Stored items
★ ★ ★

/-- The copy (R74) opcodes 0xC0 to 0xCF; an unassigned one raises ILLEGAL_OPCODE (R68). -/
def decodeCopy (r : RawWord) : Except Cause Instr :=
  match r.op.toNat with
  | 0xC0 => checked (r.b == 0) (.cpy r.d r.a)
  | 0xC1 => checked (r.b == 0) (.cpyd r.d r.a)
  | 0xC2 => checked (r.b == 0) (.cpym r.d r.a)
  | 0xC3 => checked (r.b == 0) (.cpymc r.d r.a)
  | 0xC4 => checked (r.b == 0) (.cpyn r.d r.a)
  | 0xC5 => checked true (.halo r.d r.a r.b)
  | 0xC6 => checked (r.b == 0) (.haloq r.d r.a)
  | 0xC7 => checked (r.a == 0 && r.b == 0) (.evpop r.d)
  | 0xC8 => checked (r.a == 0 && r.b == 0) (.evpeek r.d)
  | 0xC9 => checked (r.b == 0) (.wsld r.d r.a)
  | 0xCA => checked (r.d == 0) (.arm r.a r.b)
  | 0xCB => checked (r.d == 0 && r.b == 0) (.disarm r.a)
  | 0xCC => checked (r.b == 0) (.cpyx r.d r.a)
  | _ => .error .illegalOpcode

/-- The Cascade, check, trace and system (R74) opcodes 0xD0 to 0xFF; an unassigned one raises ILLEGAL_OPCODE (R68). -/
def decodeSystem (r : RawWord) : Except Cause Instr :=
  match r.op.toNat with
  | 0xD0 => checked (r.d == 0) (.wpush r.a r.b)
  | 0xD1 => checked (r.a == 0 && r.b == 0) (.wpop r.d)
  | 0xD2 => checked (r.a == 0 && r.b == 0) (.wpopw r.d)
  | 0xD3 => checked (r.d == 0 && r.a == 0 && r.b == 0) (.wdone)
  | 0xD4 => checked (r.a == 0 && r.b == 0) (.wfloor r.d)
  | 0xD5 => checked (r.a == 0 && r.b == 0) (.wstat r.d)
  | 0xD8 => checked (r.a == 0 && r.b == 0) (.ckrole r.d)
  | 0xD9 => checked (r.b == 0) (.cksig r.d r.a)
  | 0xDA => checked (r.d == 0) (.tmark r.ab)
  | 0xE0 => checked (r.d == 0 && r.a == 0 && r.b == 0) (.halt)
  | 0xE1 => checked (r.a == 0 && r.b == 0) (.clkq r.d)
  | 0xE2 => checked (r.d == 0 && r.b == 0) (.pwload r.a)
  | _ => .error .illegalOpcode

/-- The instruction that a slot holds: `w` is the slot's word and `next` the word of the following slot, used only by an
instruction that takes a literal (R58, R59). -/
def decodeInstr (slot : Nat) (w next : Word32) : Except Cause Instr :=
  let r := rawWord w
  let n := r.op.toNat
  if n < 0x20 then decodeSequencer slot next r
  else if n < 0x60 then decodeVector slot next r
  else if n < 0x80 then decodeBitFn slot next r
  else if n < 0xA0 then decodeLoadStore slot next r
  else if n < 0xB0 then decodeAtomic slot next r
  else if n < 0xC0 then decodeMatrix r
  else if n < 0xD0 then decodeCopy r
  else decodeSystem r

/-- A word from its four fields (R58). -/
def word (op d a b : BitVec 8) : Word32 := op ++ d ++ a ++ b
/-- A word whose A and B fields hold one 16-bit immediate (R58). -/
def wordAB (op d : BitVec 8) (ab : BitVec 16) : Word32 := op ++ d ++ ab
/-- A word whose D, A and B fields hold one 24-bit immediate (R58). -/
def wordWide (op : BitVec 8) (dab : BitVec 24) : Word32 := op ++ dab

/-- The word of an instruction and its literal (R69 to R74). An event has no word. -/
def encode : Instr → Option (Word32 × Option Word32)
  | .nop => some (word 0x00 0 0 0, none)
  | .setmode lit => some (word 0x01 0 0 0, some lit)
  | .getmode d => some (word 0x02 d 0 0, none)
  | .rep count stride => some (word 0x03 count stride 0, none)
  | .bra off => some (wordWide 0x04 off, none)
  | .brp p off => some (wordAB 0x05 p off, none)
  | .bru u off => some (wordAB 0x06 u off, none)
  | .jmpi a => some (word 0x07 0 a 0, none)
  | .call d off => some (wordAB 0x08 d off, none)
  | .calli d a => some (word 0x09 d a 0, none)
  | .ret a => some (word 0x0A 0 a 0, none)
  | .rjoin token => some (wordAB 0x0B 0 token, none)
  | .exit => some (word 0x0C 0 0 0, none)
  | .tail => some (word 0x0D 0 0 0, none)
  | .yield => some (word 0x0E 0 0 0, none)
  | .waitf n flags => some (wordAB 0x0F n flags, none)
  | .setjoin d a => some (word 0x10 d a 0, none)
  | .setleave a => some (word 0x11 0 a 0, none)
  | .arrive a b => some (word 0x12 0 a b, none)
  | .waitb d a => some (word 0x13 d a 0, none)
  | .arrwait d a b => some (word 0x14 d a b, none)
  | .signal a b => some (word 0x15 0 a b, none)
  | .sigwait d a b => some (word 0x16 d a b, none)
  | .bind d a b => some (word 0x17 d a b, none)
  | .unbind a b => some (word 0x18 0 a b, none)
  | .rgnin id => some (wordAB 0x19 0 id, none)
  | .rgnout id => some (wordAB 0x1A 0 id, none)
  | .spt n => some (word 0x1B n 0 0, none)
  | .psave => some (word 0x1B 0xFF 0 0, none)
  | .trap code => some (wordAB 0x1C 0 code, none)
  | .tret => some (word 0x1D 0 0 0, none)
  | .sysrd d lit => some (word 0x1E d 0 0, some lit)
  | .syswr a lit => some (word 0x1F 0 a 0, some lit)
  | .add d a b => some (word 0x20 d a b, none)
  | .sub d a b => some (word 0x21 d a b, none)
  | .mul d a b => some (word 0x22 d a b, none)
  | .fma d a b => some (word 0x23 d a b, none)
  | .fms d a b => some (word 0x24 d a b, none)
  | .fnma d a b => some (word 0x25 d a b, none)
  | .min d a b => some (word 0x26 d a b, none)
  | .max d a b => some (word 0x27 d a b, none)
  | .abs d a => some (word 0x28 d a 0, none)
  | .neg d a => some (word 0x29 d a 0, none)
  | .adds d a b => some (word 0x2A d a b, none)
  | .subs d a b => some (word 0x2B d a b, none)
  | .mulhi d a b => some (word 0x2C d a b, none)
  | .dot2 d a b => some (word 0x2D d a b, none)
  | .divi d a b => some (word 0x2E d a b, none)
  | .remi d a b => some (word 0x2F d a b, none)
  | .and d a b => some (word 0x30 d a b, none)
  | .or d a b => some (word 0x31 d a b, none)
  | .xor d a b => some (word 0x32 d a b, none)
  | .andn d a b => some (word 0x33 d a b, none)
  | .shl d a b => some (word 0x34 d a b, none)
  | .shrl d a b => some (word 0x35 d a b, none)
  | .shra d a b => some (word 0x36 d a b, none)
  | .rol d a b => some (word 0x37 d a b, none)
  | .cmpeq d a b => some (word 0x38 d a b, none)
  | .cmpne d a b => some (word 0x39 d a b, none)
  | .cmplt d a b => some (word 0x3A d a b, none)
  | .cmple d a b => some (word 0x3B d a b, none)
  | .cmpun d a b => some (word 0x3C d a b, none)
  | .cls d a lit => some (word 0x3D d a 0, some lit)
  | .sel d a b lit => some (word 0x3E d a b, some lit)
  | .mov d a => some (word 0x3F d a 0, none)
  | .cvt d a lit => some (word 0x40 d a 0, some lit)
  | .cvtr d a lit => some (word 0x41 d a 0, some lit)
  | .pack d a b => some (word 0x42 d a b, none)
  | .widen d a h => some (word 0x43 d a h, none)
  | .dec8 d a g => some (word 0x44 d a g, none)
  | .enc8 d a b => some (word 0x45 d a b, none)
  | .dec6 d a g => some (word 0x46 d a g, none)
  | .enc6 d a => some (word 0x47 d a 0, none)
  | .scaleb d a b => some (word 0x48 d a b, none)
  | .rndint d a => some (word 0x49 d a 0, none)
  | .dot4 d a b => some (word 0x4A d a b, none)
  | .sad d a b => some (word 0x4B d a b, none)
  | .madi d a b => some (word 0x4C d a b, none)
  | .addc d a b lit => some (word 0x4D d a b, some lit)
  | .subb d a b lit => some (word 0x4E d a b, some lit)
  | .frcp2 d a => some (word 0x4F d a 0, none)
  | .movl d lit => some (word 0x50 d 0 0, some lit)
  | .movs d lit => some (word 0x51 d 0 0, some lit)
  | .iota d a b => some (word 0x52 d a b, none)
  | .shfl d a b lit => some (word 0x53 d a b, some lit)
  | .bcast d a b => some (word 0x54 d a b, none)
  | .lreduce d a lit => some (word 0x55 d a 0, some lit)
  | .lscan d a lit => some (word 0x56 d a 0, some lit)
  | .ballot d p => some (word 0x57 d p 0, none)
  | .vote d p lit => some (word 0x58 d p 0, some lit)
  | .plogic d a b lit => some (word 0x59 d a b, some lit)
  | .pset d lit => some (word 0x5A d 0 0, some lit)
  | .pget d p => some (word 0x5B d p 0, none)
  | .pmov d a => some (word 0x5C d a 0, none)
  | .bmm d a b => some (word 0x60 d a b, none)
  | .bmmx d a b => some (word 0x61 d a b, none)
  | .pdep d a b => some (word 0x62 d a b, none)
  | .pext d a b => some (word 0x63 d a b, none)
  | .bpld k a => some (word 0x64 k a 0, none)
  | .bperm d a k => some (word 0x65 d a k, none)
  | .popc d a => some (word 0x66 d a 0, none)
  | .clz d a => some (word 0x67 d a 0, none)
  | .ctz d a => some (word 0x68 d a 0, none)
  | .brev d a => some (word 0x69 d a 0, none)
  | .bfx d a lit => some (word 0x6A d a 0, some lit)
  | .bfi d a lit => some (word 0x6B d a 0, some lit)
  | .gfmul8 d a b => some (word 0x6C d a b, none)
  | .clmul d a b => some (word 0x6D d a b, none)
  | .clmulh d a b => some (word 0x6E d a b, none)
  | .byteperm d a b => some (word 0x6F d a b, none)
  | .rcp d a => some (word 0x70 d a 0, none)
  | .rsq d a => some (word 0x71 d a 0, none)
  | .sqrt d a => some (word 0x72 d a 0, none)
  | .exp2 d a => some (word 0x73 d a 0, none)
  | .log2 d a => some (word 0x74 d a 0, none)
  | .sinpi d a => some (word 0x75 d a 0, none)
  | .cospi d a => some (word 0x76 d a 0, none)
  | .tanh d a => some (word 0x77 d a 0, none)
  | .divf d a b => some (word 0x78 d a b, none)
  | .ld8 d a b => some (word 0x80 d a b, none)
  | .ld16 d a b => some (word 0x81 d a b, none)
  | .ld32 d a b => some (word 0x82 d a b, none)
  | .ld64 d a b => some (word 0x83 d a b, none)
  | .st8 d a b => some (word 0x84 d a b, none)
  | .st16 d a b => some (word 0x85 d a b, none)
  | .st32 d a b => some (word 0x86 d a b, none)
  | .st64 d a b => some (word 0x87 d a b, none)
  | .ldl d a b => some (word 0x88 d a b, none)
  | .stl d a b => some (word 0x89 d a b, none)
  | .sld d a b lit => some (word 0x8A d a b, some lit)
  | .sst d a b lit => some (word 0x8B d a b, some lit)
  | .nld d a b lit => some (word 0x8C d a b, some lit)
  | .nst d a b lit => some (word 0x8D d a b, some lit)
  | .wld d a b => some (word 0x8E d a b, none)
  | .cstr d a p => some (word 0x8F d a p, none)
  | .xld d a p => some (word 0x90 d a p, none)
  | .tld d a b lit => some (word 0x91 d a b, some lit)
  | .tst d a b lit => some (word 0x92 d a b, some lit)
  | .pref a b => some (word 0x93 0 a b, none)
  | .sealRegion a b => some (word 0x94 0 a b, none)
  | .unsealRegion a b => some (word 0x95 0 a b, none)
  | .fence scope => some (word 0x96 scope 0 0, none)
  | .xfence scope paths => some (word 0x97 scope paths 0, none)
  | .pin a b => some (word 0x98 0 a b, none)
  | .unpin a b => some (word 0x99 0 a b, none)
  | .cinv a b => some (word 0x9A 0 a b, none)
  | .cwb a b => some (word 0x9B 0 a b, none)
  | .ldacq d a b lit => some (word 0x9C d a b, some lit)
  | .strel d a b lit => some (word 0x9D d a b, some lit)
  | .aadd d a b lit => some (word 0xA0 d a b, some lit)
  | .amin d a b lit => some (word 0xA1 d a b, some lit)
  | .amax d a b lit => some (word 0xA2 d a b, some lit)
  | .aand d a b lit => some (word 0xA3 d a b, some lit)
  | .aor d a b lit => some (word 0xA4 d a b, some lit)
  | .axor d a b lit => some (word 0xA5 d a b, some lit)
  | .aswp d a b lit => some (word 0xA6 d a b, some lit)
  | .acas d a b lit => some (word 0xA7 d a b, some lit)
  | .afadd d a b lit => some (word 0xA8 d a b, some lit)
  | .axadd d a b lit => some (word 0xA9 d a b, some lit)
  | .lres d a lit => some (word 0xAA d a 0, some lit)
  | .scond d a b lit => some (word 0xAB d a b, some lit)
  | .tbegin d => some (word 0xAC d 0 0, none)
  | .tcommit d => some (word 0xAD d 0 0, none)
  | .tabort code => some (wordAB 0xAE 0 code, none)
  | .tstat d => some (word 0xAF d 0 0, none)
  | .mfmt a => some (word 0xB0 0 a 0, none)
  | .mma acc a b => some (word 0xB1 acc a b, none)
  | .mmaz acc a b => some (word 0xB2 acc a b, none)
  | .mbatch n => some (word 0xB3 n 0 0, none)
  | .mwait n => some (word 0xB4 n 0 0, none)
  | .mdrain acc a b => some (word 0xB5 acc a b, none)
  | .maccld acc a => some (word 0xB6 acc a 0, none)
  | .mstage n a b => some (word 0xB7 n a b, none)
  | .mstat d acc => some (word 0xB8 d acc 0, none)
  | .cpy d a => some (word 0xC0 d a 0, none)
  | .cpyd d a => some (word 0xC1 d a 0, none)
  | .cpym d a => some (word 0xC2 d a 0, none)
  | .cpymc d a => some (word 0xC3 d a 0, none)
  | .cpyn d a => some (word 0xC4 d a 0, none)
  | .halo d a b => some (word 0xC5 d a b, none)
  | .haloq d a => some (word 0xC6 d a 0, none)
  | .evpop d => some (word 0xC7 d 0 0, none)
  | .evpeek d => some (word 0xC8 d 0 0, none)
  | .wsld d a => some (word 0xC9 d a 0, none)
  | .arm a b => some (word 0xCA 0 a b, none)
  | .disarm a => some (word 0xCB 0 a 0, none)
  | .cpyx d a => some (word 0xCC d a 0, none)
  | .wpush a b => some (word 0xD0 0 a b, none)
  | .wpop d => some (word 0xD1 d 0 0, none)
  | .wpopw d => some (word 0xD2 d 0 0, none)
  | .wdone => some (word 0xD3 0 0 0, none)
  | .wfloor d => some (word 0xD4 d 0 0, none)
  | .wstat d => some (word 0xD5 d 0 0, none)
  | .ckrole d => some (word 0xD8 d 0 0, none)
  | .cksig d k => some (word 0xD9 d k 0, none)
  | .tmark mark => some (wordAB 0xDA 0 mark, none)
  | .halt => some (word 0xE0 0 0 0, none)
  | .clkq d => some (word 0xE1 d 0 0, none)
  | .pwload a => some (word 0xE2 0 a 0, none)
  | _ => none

★ ★ ★

• Task statement: Return exactly, and only, the lines above starting at the line that contains "0x00 0 0 0, none)" and ending at the line that contains "u off, none)".

• Solution for this problem:
  | .nop => some (word 0x00 0 0 0, none)
  | .setmode lit => some (word 0x01 0 0 0, some lit)
  | .getmode d => some (word 0x02 d 0 0, none)
  | .rep count stride => some (word 0x03 count stride 0, none)
  | .bra off => some (wordWide 0x04 off, none)
  | .brp p off => some (wordAB 0x05 p off, none)
  | .bru u off => some (wordAB 0x06 u off, none)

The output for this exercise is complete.